Keep every character as it is and output all of the records.

### SUPPLIED RECORDS

-- ==== Sys2Proof/Certificates/Slice0/Obligations.lean ====
section
/-! DEFINITION. The statements for the provers. -/

open Sys2Proof Sys2Proof.Machine

/-! ### The machine -/

/-- A step runs the command at the front of the queue on the state with the queue's rest (log 21). -/
def Obligations.StepRunsFrontCommand : Prop :=
  ∀ (c : Instr) (rest : List Instr) (s : State), step { s with pending := c :: rest } = exec c { s with pending := rest }

/-- The model's choice (log 3): on an empty queue 1 µs passes, by which every running timer comes nearer to its end, and by which no reading
meets an earlier departure of its lane from UP (log 30); nothing else changes. -/
def Obligations.EmptyQueueLetsTimePass : Prop :=
  ∀ s : State, s.pending = [] →
    step s = .next { s with
      engine := { s.engine with
        queue := s.engine.queue.map fun c => { c with remaining := c.remaining - 1 }
        flight := s.engine.flight.map fun t => { t with remaining := t.remaining - 1 } }
      claims := { s.claims with timers := Vector.ofFn fun i : Site => s.claims.timers[i].map fun n => n - 1 }
      runs := Vector.ofFn fun i : Site =>
        { s.runs[i] with
          ctx := s.runs[i].ctx.map fun c =>
            { c with settleTimer := c.settleTimer.map fun n => n - 1, collectTimer := c.collectTimer.map fun n => n - 1 } }
      lanes := Vector.ofFn fun l : LaneId =>
        { s.lanes[l] with
          timer := s.lanes[l].timer.map fun n => n - 1, quiet := s.lanes[l].quiet.map fun n => n - 1, leftStep := none }
      protection := { s.protection with timer := s.protection.timer.map fun n => n - 1 } }

/-- What a full reset leaves, with every input inactive and every card quiet (the levels are the model's choice, log
1; leftStep is the model's own field, log 30). -/
def Obligations.ResetValues : Prop :=
  State.reset.matrix = { image := 0, chain := 0, drivers := 0 }
  ∧ State.reset.engine = { queue := [], flight := none, openings := [], flags := 0 }
  ∧ (∀ k : Fin 4, State.reset.tables.relays[k] = { operate := 2000, release := 2000 })
  ∧ (∀ b : Bus, State.reset.tables.buses[b] = { owner := none, relayType := 0, exclusion := 0 })
  ∧ (∀ i : Site, State.reset.tables.sites[i] =
      { firstGroup := i, groupCount := 1, skew := 0, panel := i, startStep := 0, claimWait := 1000, holdLimit := 1000, batch := 8,
        markAll := true, openOnAbort := true })
  ∧ (∀ l : LaneId, State.reset.tables.instruments[l] = { node := 0, policy := none, channels := 1 })
  ∧ (∀ c : ChannelId, State.reset.tables.channels[c] =
      { attach := none, cal := { offset := 0, gain := 16384, exponent := 0 }, output := .unknown })
  ∧ (∀ l : LimitId, State.reset.tables.limits[l] = { low := -8388608, high := 8388607, guard := 0, mode := .record })
  ∧ (∀ p : PatchId, State.reset.tables.patches[p] = [])
  ∧ (∀ k : StepId, State.reset.tables.steps[k] =
      { patch := none, instrument := none, channel := 0, mode := .average, sampleCode := 0, setup := 0, limit := none, settle := 0,
        collect := 100, keep := false, stopOnFail := false, mark := false, raw := false, next := none })
  ∧ (∀ l : LaneId, State.reset.claims.records[l] = { holder := none, waits := [] })
  ∧ (∀ i : Site, State.reset.claims.timers[i] = none)
  ∧ (∀ i : Site, State.reset.runs[i] =
      { state := .idle, step := 0, number := 0, seq := 0, pause := false, pass := 0, marginal := 0, fail := 0, worst := .none,
        firstFail := none, stepsRun := 0, ctx := none })
  ∧ (∀ i : Site, State.reset.results[i] = { records := [], summary := none, credit := 0, seq := 0 })
  ∧ (∀ l : LaneId, State.reset.lanes[l] =
      { state := .off, demand := false, loopback := false, attempts := 0, timer := none, quiet := none, goodRun := 0, badRun := 0,
        called := false, loopStatus := .untested, card := .quiet, partFrames := [], hostFrames := [], upBuffer := [],
        sending := none, leftStep := none })
  ∧ (∀ t : TapId, State.reset.taps[t] =
      { enabled := false, node := 0, channel := 0, notify := false, fresh := false, last := none, attribution := none, overrun := 0 })
  ∧ State.reset.counters = { badFrames := 0, inputDiscards := 0, staleReadings := 0, forwardDrops := 0 }
  ∧ State.reset.protection = { safe := true, causes := 0b0001, openDone := true, setting := 0, timer := none }
  ∧ State.reset.trunk =
      { input := [], responses := [], events := [(0, .safeEnter 0b0001)], eventSeq := 1, eventsLost := false, bounces := [],
        sending := none, lastLane := 11, lastSite := 7, closed := false, resetRun := none }

/-- The state after reset has every invariant, and nothing is left to do in it (the levels of its inputs are the model's choice, log 1). -/
def Obligations.ResetMeetsInvariants : Prop :=
  State.reset.ChainHoldsImage ∧ State.reset.FlagsInFlight ∧ State.reset.NoExclusion ∧ State.reset.TrunkWithin
  ∧ State.reset.StoresWithin ∧ State.reset.QueuesOrdered ∧ State.reset.CountsWithin ∧ State.reset.SafeIsolated ∧ State.reset.AtRest
  ∧ State.reset.Listening

/-- Every request that can be laid out is read back from its payload, with every field at every value. -/
def Obligations.RequestLayoutsReadBack : Prop := ∀ r : Request, r.wf = true → readRequest r.payload = some r

/-- A byte sequence is accepted as a frame exactly when it is that frame as sent, with a payload of at most 1024 bytes and no flag but
FORCE. -/
def Obligations.FramesReadBack : Prop :=
  ∀ (bytes : List Byte) (f : Frame),
    readFrame bytes = some f ↔ bytes = f.bytes ∧ f.payload.length ≤ 1024 ∧ f.flags &&& 0xFE = 0

/-- A request's command, and BAD_REQUEST, do what the arrival on the trunk of the host's frame with that payload does (log 2). -/
def Obligations.RequestIsItsFrame : Prop :=
  (∀ (c : Instr) (tag : Tag) (r : Request) (s : State), c.request = some (tag, r) → r.payload.length ≤ 1024 →
    exec c s = exec (.trunkFrameReceive (hostFrame tag r.payload).bytes) s)
  ∧ ∀ (tag : Tag) (payload : List Byte) (s : State), payload.length ≤ 1024 →
    exec (.badRequest tag payload) s = exec (.trunkFrameReceive (hostFrame tag payload).bytes) s

/-- While RST-N is held low nothing acts but the resets and the levels of the inputs; the levels and line conditions follow the pins
(the latter is the model's reading, log 18). -/
def Obligations.RstLowHoldsThePart : Prop :=
  ∀ s : State, s.inputs.rstLow = true →
    (∀ c : Instr, actsInReset c = false → exec c s = .next s)
    ∧ exec .safeReqAssert s = .next { s with inputs := { s.inputs with safeReq := true } }
    ∧ exec .safeReqRelease s = .next { s with inputs := { s.inputs with safeReq := false } }
    ∧ (∀ (i : Site) (level : Bool),
        exec (.presentChange i level) s = .next { s with inputs := { s.inputs with present := s.inputs.present.set i level } })
    ∧ ∀ (l : LaneId) (c : CardCondition),
        exec (.cardConditionChange l c) s = .next { s with lanes := s.lanes.set l { s.lanes[l] with card := c } }

/-! ### What every step keeps -/

/-- After every step the relay driver chain and the relay drivers hold the image, and no transition flag stands without a transition in
flight. -/
def Obligations.EngineStaysConsistent : Prop :=
  (∀ s t : State, s.ChainHoldsImage → step s = .next t → t.ChainHoldsImage)
  ∧ (∀ s t : State, s.FlagsInFlight → step s = .next t → t.FlagsInFlight)

/-- After every step, no pin is connected to both buses of an exclusion pair, nor will be by the transition in flight. -/
def Obligations.NoExclusionKept : Prop := ∀ s t : State, s.NoExclusion → step s = .next t → t.NoExclusion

######

--- COMPLETED EXERCISE ---
-- ==== Sys2Proof/Certificates/Slice0/Obligations.lean ====
section
/-! DEFINITION. The statements for the provers. -/

open Sys2Proof Sys2Proof.Machine

/-! ### The machine -/

/-- A step runs the command at the front of the queue on the state with the queue's rest (log 21). -/
def Obligations.StepRunsFrontCommand : Prop :=
  ∀ (c : Instr) (rest : List Instr) (s : State), step { s with pending := c :: rest } = exec c { s with pending := rest }

/-- The model's choice (log 3): on an empty queue 1 µs passes, by which every running timer comes nearer to its end, and by which no reading
meets an earlier departure of its lane from UP (log 30); nothing else changes. -/
def Obligations.EmptyQueueLetsTimePass : Prop :=
  ∀ s : State, s.pending = [] →
    step s = .next { s with
      engine := { s.engine with
        queue := s.engine.queue.map fun c => { c with remaining := c.remaining - 1 }
        flight := s.engine.flight.map fun t => { t with remaining := t.remaining - 1 } }
      claims := { s.claims with timers := Vector.ofFn fun i : Site => s.claims.timers[i].map fun n => n - 1 }
      runs := Vector.ofFn fun i : Site =>
        { s.runs[i] with
          ctx := s.runs[i].ctx.map fun c =>
            { c with settleTimer := c.settleTimer.map fun n => n - 1, collectTimer := c.collectTimer.map fun n => n - 1 } }
      lanes := Vector.ofFn fun l : LaneId =>
        { s.lanes[l] with
          timer := s.lanes[l].timer.map fun n => n - 1, quiet := s.lanes[l].quiet.map fun n => n - 1, leftStep := none }
      protection := { s.protection with timer := s.protection.timer.map fun n => n - 1 } }

/-- What a full reset leaves, with every input inactive and every card quiet (the levels are the model's choice, log
1; leftStep is the model's own field, log 30). -/
def Obligations.ResetValues : Prop :=
  State.reset.matrix = { image := 0, chain := 0, drivers := 0 }
  ∧ State.reset.engine = { queue := [], flight := none, openings := [], flags := 0 }
  ∧ (∀ k : Fin 4, State.reset.tables.relays[k] = { operate := 2000, release := 2000 })
  ∧ (∀ b : Bus, State.reset.tables.buses[b] = { owner := none, relayType := 0, exclusion := 0 })
  ∧ (∀ i : Site, State.reset.tables.sites[i] =
      { firstGroup := i, groupCount := 1, skew := 0, panel := i, startStep := 0, claimWait := 1000, holdLimit := 1000, batch := 8,
        markAll := true, openOnAbort := true })
  ∧ (∀ l : LaneId, State.reset.tables.instruments[l] = { node := 0, policy := none, channels := 1 })
  ∧ (∀ c : ChannelId, State.reset.tables.channels[c] =
      { attach := none, cal := { offset := 0, gain := 16384, exponent := 0 }, output := .unknown })
  ∧ (∀ l : LimitId, State.reset.tables.limits[l] = { low := -8388608, high := 8388607, guard := 0, mode := .record })
  ∧ (∀ p : PatchId, State.reset.tables.patches[p] = [])
  ∧ (∀ k : StepId, State.reset.tables.steps[k] =
      { patch := none, instrument := none, channel := 0, mode := .average, sampleCode := 0, setup := 0, limit := none, settle := 0,
        collect := 100, keep := false, stopOnFail := false, mark := false, raw := false, next := none })
  ∧ (∀ l : LaneId, State.reset.claims.records[l] = { holder := none, waits := [] })
  ∧ (∀ i : Site, State.reset.claims.timers[i] = none)
  ∧ (∀ i : Site, State.reset.runs[i] =
      { state := .idle, step := 0, number := 0, seq := 0, pause := false, pass := 0, marginal := 0, fail := 0, worst := .none,
        firstFail := none, stepsRun := 0, ctx := none })
  ∧ (∀ i : Site, State.reset.results[i] = { records := [], summary := none, credit := 0, seq := 0 })
  ∧ (∀ l : LaneId, State.reset.lanes[l] =
      { state := .off, demand := false, loopback := false, attempts := 0, timer := none, quiet := none, goodRun := 0, badRun := 0,
        called := false, loopStatus := .untested, card := .quiet, partFrames := [], hostFrames := [], upBuffer := [],
        sending := none, leftStep := none })
  ∧ (∀ t : TapId, State.reset.taps[t] =
      { enabled := false, node := 0, channel := 0, notify := false, fresh := false, last := none, attribution := none, overrun := 0 })
  ∧ State.reset.counters = { badFrames := 0, inputDiscards := 0, staleReadings := 0, forwardDrops := 0 }
  ∧ State.reset.protection = { safe := true, causes := 0b0001, openDone := true, setting := 0, timer := none }
  ∧ State.reset.trunk =
      { input := [], responses := [], events := [(0, .safeEnter 0b0001)], eventSeq := 1, eventsLost := false, bounces := [],
        sending := none, lastLane := 11, lastSite := 7, closed := false, resetRun := none }

/-- The state after reset has every invariant, and nothing is left to do in it (the levels of its inputs are the model's choice, log 1). -/
def Obligations.ResetMeetsInvariants : Prop :=
  State.reset.ChainHoldsImage ∧ State.reset.FlagsInFlight ∧ State.reset.NoExclusion ∧ State.reset.TrunkWithin
  ∧ State.reset.StoresWithin ∧ State.reset.QueuesOrdered ∧ State.reset.CountsWithin ∧ State.reset.SafeIsolated ∧ State.reset.AtRest
  ∧ State.reset.Listening

/-- Every request that can be laid out is read back from its payload, with every field at every value. -/
def Obligations.RequestLayoutsReadBack : Prop := ∀ r : Request, r.wf = true → readRequest r.payload = some r

/-- A byte sequence is accepted as a frame exactly when it is that frame as sent, with a payload of at most 1024 bytes and no flag but
FORCE. -/
def Obligations.FramesReadBack : Prop :=
  ∀ (bytes : List Byte) (f : Frame),
    readFrame bytes = some f ↔ bytes = f.bytes ∧ f.payload.length ≤ 1024 ∧ f.flags &&& 0xFE = 0

/-- A request's command, and BAD_REQUEST, do what the arrival on the trunk of the host's frame with that payload does (log 2). -/
def Obligations.RequestIsItsFrame : Prop :=
  (∀ (c : Instr) (tag : Tag) (r : Request) (s : State), c.request = some (tag, r) → r.payload.length ≤ 1024 →
    exec c s = exec (.trunkFrameReceive (hostFrame tag r.payload).bytes) s)
  ∧ ∀ (tag : Tag) (payload : List Byte) (s : State), payload.length ≤ 1024 →
    exec (.badRequest tag payload) s = exec (.trunkFrameReceive (hostFrame tag payload).bytes) s

/-- While RST-N is held low nothing acts but the resets and the levels of the inputs; the levels and line conditions follow the pins
(the latter is the model's reading, log 18). -/
def Obligations.RstLowHoldsThePart : Prop :=
  ∀ s : State, s.inputs.rstLow = true →
    (∀ c : Instr, actsInReset c = false → exec c s = .next s)
    ∧ exec .safeReqAssert s = .next { s with inputs := { s.inputs with safeReq := true } }
    ∧ exec .safeReqRelease s = .next { s with inputs := { s.inputs with safeReq := false } }
    ∧ (∀ (i : Site) (level : Bool),
        exec (.presentChange i level) s = .next { s with inputs := { s.inputs with present := s.inputs.present.set i level } })
    ∧ ∀ (l : LaneId) (c : CardCondition),
        exec (.cardConditionChange l c) s = .next { s with lanes := s.lanes.set l { s.lanes[l] with card := c } }

/-! ### What every step keeps -/

/-- After every step the relay driver chain and the relay drivers hold the image, and no transition flag stands without a transition in
flight. -/
def Obligations.EngineStaysConsistent : Prop :=
  (∀ s t : State, s.ChainHoldsImage → step s = .next t → t.ChainHoldsImage)
  ∧ (∀ s t : State, s.FlagsInFlight → step s = .next t → t.FlagsInFlight)

/-- After every step, no pin is connected to both buses of an exclusion pair, nor will be by the transition in flight. -/
def Obligations.NoExclusionKept : Prop := ∀ s t : State, s.NoExclusion → step s = .next t → t.NoExclusion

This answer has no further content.